■ **What is needed**
Check the listing below line by line and report how many lines hold "host", with no other words.
Content starts
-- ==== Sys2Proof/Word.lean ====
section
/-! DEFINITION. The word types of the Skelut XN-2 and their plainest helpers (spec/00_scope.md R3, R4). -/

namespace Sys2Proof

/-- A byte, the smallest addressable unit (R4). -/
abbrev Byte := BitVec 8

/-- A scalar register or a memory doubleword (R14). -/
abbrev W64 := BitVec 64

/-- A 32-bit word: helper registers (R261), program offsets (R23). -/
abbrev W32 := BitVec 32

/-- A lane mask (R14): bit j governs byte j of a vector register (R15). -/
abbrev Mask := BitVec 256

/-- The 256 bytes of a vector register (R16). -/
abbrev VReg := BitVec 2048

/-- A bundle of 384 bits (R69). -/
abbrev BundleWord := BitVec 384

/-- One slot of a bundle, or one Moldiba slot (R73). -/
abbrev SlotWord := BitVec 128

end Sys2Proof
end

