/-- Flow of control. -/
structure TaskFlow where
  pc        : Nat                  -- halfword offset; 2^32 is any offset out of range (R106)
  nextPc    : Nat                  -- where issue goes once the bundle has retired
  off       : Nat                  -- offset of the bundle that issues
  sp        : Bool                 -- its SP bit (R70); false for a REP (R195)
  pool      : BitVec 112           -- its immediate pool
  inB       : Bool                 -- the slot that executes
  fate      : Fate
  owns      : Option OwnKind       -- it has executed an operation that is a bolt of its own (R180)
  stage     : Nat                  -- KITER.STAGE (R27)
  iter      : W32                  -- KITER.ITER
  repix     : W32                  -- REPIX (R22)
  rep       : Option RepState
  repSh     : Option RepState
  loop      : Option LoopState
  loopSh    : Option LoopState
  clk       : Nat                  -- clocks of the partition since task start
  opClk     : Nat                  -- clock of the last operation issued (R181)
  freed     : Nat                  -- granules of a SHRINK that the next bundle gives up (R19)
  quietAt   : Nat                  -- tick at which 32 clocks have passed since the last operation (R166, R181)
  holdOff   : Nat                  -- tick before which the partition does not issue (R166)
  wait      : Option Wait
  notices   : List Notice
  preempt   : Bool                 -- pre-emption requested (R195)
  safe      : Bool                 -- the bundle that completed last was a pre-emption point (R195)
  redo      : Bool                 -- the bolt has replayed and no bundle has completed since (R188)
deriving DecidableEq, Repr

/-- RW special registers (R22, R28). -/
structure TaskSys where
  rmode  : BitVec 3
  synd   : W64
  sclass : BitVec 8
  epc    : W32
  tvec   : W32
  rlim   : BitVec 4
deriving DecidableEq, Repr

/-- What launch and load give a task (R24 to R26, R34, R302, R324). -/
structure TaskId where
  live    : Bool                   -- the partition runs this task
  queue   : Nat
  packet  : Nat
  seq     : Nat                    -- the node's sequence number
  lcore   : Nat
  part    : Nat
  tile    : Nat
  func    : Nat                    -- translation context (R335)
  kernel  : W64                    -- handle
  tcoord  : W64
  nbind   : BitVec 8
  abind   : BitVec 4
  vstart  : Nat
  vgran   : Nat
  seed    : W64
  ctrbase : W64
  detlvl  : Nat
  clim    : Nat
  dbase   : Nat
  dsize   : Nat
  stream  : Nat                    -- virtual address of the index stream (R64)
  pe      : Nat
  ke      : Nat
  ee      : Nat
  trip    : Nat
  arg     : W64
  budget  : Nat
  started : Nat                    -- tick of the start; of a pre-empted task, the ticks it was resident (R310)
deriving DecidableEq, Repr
Content ends
Content starts
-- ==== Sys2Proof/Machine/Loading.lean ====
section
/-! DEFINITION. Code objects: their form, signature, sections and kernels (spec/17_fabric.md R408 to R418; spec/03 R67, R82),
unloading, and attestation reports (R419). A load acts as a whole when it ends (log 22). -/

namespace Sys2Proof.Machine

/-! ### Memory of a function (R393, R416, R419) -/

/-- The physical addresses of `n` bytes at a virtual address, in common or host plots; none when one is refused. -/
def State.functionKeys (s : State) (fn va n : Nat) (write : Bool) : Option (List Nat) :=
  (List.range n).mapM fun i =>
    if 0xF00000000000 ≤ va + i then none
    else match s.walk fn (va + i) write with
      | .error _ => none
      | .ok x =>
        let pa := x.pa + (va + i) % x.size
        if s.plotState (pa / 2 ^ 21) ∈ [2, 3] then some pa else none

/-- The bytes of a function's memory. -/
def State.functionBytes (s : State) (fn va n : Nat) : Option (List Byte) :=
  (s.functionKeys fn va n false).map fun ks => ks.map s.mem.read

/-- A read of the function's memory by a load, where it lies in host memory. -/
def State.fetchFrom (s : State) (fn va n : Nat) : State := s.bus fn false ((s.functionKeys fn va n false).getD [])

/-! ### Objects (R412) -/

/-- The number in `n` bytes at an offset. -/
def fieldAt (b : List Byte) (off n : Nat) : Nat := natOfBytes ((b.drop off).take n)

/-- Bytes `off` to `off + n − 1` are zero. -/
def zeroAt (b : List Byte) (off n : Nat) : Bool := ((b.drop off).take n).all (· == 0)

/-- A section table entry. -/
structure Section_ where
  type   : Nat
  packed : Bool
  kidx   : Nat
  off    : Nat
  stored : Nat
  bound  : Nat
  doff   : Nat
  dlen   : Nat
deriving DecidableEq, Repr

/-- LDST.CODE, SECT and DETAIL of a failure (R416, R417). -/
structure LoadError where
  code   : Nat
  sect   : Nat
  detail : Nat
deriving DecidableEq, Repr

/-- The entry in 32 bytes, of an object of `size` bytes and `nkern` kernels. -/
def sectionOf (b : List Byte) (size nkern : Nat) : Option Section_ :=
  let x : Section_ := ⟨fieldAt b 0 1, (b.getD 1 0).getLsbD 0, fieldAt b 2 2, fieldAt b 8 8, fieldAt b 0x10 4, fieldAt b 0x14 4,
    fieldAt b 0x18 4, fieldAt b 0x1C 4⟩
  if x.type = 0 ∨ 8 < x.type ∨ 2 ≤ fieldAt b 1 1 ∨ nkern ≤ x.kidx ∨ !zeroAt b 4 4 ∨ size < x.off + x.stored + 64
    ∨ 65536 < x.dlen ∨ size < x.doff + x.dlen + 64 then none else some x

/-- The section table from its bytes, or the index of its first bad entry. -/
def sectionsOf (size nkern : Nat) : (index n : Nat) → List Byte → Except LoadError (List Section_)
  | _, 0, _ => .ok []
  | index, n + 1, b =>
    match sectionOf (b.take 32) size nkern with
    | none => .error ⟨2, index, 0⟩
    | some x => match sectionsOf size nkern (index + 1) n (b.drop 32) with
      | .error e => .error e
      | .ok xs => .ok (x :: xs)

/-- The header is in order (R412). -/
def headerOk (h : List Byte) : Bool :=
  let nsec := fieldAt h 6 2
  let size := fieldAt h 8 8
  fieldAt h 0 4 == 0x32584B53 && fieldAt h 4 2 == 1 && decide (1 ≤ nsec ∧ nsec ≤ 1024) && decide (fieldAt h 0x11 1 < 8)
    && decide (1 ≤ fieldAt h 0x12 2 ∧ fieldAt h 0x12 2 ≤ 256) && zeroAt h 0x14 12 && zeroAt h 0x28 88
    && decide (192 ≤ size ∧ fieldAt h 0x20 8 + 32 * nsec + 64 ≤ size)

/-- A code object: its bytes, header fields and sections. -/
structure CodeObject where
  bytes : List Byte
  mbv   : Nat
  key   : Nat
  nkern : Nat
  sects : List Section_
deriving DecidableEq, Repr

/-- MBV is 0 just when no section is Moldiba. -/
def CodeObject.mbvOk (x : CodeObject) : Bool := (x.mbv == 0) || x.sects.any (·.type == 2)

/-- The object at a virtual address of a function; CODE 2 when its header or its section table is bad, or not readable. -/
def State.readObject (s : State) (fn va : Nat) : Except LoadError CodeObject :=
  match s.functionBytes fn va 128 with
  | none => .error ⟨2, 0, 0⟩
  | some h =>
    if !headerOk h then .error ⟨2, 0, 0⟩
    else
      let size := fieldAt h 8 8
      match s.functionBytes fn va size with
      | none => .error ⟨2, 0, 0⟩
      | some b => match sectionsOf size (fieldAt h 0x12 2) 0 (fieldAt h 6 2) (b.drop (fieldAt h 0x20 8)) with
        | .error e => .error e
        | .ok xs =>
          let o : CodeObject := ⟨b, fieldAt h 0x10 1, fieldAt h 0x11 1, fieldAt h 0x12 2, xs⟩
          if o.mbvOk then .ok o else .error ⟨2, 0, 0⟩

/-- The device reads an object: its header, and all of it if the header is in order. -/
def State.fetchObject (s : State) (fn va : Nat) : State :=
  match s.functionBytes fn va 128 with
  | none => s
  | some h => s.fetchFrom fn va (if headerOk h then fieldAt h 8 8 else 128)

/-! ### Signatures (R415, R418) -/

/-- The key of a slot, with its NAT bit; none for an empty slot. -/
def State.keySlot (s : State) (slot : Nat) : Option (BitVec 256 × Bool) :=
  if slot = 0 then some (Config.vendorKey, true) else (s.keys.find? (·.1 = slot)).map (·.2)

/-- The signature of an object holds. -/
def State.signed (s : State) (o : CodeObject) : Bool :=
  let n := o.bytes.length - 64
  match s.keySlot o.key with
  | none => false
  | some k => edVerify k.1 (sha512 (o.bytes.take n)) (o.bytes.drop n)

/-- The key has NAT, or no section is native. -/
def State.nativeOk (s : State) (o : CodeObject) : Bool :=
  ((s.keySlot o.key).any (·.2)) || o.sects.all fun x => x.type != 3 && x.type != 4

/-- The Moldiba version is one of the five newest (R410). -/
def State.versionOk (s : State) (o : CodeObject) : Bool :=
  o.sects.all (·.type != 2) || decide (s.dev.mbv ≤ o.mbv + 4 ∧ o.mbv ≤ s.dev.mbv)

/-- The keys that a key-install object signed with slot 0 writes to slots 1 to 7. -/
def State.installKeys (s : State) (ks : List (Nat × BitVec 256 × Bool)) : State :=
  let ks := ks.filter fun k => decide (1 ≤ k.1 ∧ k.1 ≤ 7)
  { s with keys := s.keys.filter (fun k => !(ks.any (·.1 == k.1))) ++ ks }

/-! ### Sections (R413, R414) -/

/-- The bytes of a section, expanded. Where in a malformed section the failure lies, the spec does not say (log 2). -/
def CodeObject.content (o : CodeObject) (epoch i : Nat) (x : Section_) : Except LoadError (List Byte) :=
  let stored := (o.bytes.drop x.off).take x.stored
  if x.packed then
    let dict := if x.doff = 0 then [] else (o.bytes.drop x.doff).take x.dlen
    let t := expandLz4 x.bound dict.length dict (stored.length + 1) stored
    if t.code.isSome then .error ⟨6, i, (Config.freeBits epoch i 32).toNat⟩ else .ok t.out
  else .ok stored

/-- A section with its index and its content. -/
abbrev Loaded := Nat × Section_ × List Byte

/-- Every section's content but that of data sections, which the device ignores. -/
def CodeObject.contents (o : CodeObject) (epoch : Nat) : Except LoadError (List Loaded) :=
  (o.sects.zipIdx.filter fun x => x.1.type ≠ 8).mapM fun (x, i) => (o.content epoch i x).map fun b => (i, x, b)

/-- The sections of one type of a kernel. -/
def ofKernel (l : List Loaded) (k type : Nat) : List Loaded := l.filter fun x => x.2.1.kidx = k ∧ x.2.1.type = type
Content ends
■ **Written response**
2